Assurance – a welcomed behaviour within the change delivery culture…

Culture is an interesting beast. It’s often discussed, yet hard to articulate and is typically only subjectively measured. These truisms are amplified when the culture in question relates to change delivery. Project teams are often seen as being a law unto themselves. Cowboy’s driving to a date with scant regard for the impact on others.

Surely then, adding an element of embedded assurance into the cultural mix would be a good idea? Less stick wielding police, more caring parent giving advice and the confidence that you’re getting it right.

Culture is created by the way a group behaves and is only susceptible to change by influence, not by force. The combination of people with shared values and respect for the controls is the optimal mix. It takes a deft hand and a delicate balance to create the right environment, too many controls and you risk creating a culture of rebellion, too few and it’s the Wild-West.

Assurance, when done well, is a positive enabler not a roadblock. For it to flourish, and in turn for more projects to succeed, it needs to be an embedded element of the change delivery culture.

Within the change delivery environment an inherent culture of opportunism and positivity is characteristic. Individuals of multiple talents are organisationally structured with a common sense of purpose, and are praised for their capabilities to deliver on agreed expectations. The eternal challenge is control.

These change tribes even collectively strategise and tactically map out with the sponsoring high power chiefs of the organisational land how they will enable the all-conquering business plan, which will defeat their rivals and sustain a better future for all.

Culture is created by the way a group behaves and is only susceptible to change by influence, not by force.

Behind these movements of change revolution are often an agreed framework with mechanisms that assist the community, as well as show those on the outside what and how they are enabling and progressing on their transformational journey.

In my previous blog, “Project Methodologies – Which one is right for me?”, I touched on how assurance is often perceived as an inherent part of the delivery process.
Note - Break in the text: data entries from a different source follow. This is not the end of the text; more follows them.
/-- A frame by numbers, as an equation of states: for a numeral `m` the right side is `s` with those fields of `t`. -/
theorem State.Kept.mix {m : Nat} {s t : State} (k : State.Kept ⟨m, s⟩ t) : t = State.mix m s t := by
  have h : State.Only m s t := k.only
  exact (State.mk.injEq ..).mpr ⟨k.pending, k.now,
    sameOr_cond h.freeCtr, sameOr_cond h.regs, sameOr_cond h.mem, sameOr_cond h.bus, sameOr_cond h.irqs, sameOr_cond
    h.outbox, sameOr_cond h.led, sameOr_cond h.commits, sameOr_cond h.nums, sameOr_cond h.p0, sameOr_cond h.p1,
    sameOr_cond h.f0, sameOr_cond h.f1, sameOr_cond h.fi, sameOr_cond h.cmn, sameOr_cond h.arb, sameOr_cond h.ferry,
    sameOr_cond h.laneE, sameOr_cond h.laneW, sameOr_cond h.sessions, sameOr_cond h.scs, sameOr_cond h.mod_,
    sameOr_cond h.urgents, sameOr_cond h.outs, sameOr_cond h.feeds, sameOr_cond h.pw0, sameOr_cond h.pw1,
    sameOr_cond h.fcs, sameOr_cond h.fd0, sameOr_cond h.fd1, sameOr_cond h.fd2, sameOr_cond h.stamps, sameOr_cond
    h.tideE, sameOr_cond h.tideW, sameOr_cond h.tevArms, sameOr_cond h.evtRecs, sameOr_cond h.cvcE, sameOr_cond
    h.cvcW, sameOr_cond h.sels, sameOr_cond h.pwmRecs, sameOr_cond h.pwmWork, sameOr_cond h.cmnRecs, sameOr_cond
    h.canRxE, sameOr_cond h.canRxW, sameOr_cond h.canPorts, sameOr_cond h.fltQ, sameOr_cond h.canWork, sameOr_cond
    h.canHeld, sameOr_cond h.lins, sameOr_cond h.linWork, sameOr_cond h.tbs, sameOr_cond h.eth, sameOr_cond
    h.harbInE, sameOr_cond h.harbInW, sameOr_cond h.harbHeld, sameOr_cond h.pduFails, sameOr_cond h.harbE,
    sameOr_cond h.harbW, sameOr_cond h.cw, sameOr_cond h.nms, sameOr_cond h.grants, sameOr_cond h.vfOps, sameOr_cond
    h.quiesces, sameOr_cond h.iovQs, sameOr_cond h.potUpds, sameOr_cond h.copies, sameOr_cond h.lstepTests,
    sameOr_cond h.tamperLog, sameOr_cond h.secE, sameOr_cond h.secW, sameOr_cond h.keyOps, sameOr_cond h.pmReqs,
    sameOr_cond h.ownOps, sameOr_cond h.fuseOps, sameOr_cond h.upd, sameOr_cond h.calUs, sameOr_cond h.parE,
    sameOr_cond h.parW⟩

theorem State.Kept.trans {m : Nat} {s t u : State} (h : State.Kept ⟨m, s⟩ t) (g : State.Kept ⟨m, t⟩ u) :
    State.Kept ⟨m, s⟩ u :=
  ⟨g.pending.trans h.pending, g.now.trans h.now, g.regs, g.mem, g.led, g.shape, State.Only.trans h.only g.only⟩

theorem State.Kept.weaken {m fx : Nat} {s t : State} (hm : Sub m fx) (h : State.Kept ⟨m, s⟩ t) : State.Kept ⟨fx, s⟩ t :=
  ⟨h.pending, h.now, h.regs, h.mem, h.led, h.shape, State.Only.weaken hm h.only⟩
The issue is whether self-regulation is effective.

Before all the ‘Agilists’ shout out saying we have assurance through our stand-ups, stories with their associated definition of ‘done’ and intermittent retrospectives. Or the ‘Waterfallers’ with their ‘RAG’ status reports, stage gates and exit test criteria rise to claim absolute control. I agree that there is a certain level of assurance in play within delivery frameworks of all persuasions.

My question is, can it truly be said that built within the change delivery beliefs and shared perceptions of the ways of working of these delivery frameworks, there is a true sense of independent assurance?

A method allowing themselves to be appropriately challenged, which validates if their chosen pathway to success is the right one and is meeting expectations, particularly within the boundaries of time, cost and benefits (quality / scope)? I think not.

Performance or outcome based assurance has its own framework, processes and mechanisms (e.g. evaluations or audits, reporting, ongoing monitoring) to ensure that projects undertaken are operating efficiently and effectively to meet agreed objectives. These are quite separate to the delivery agenda but can work effectively in parallel to the benefit of all.

Assurance needs to be received in a positive mindset and be at the forefront of the change delivery culture.

Assurance reviews do not have to be perceived as draconian, but more a transparent method where the change culture welcomes a collaboration between its common cause and the transparency of an independent party ensuring everything is operating as it should.

This independent party supports the common cause through assisting in the provision of valued insights and constructive recommendations that both streamline project operations and ensure delivery of agreed outcomes.

I don’t believe, in our time of instant gratification and market presence counted in seconds, that change assurance is welcomed in to constructively challenge the pillars of the hybrid change delivery methodologies and question those that scurry in the hallways of the transformation.

It is still seen as the dreary shadow best left in the dark, like the names of the federal government agents who took down Al Capone for tax evasion, Frank J. Wilson and prosecutor George E.Q. Johnson. Unlike the more known and decorated Eliot Ness and his incorruptible Untouchables caught Al for selling illicit whisky.

Like the need to stop Al Capone and his thuggish behaviour back in the late 1920s, there is a need to change the perception and use of assurance within the change delivery environment.

Assurance needs to be received in a positive mindset and be at the forefront of the change delivery culture. If not, we will continue to see projects not meet expectations and the change failure rates continuing to exceed 25%.

Project Methodologies – Which one is right for me?

The majority of people think of project management (PM) methodologies as blueprints, step-by-step instructions that guide the delivery team on how to build a successful project to deliver. They’re not. That’s not to say they’re without value, quite the contrary, they’re just not blueprints.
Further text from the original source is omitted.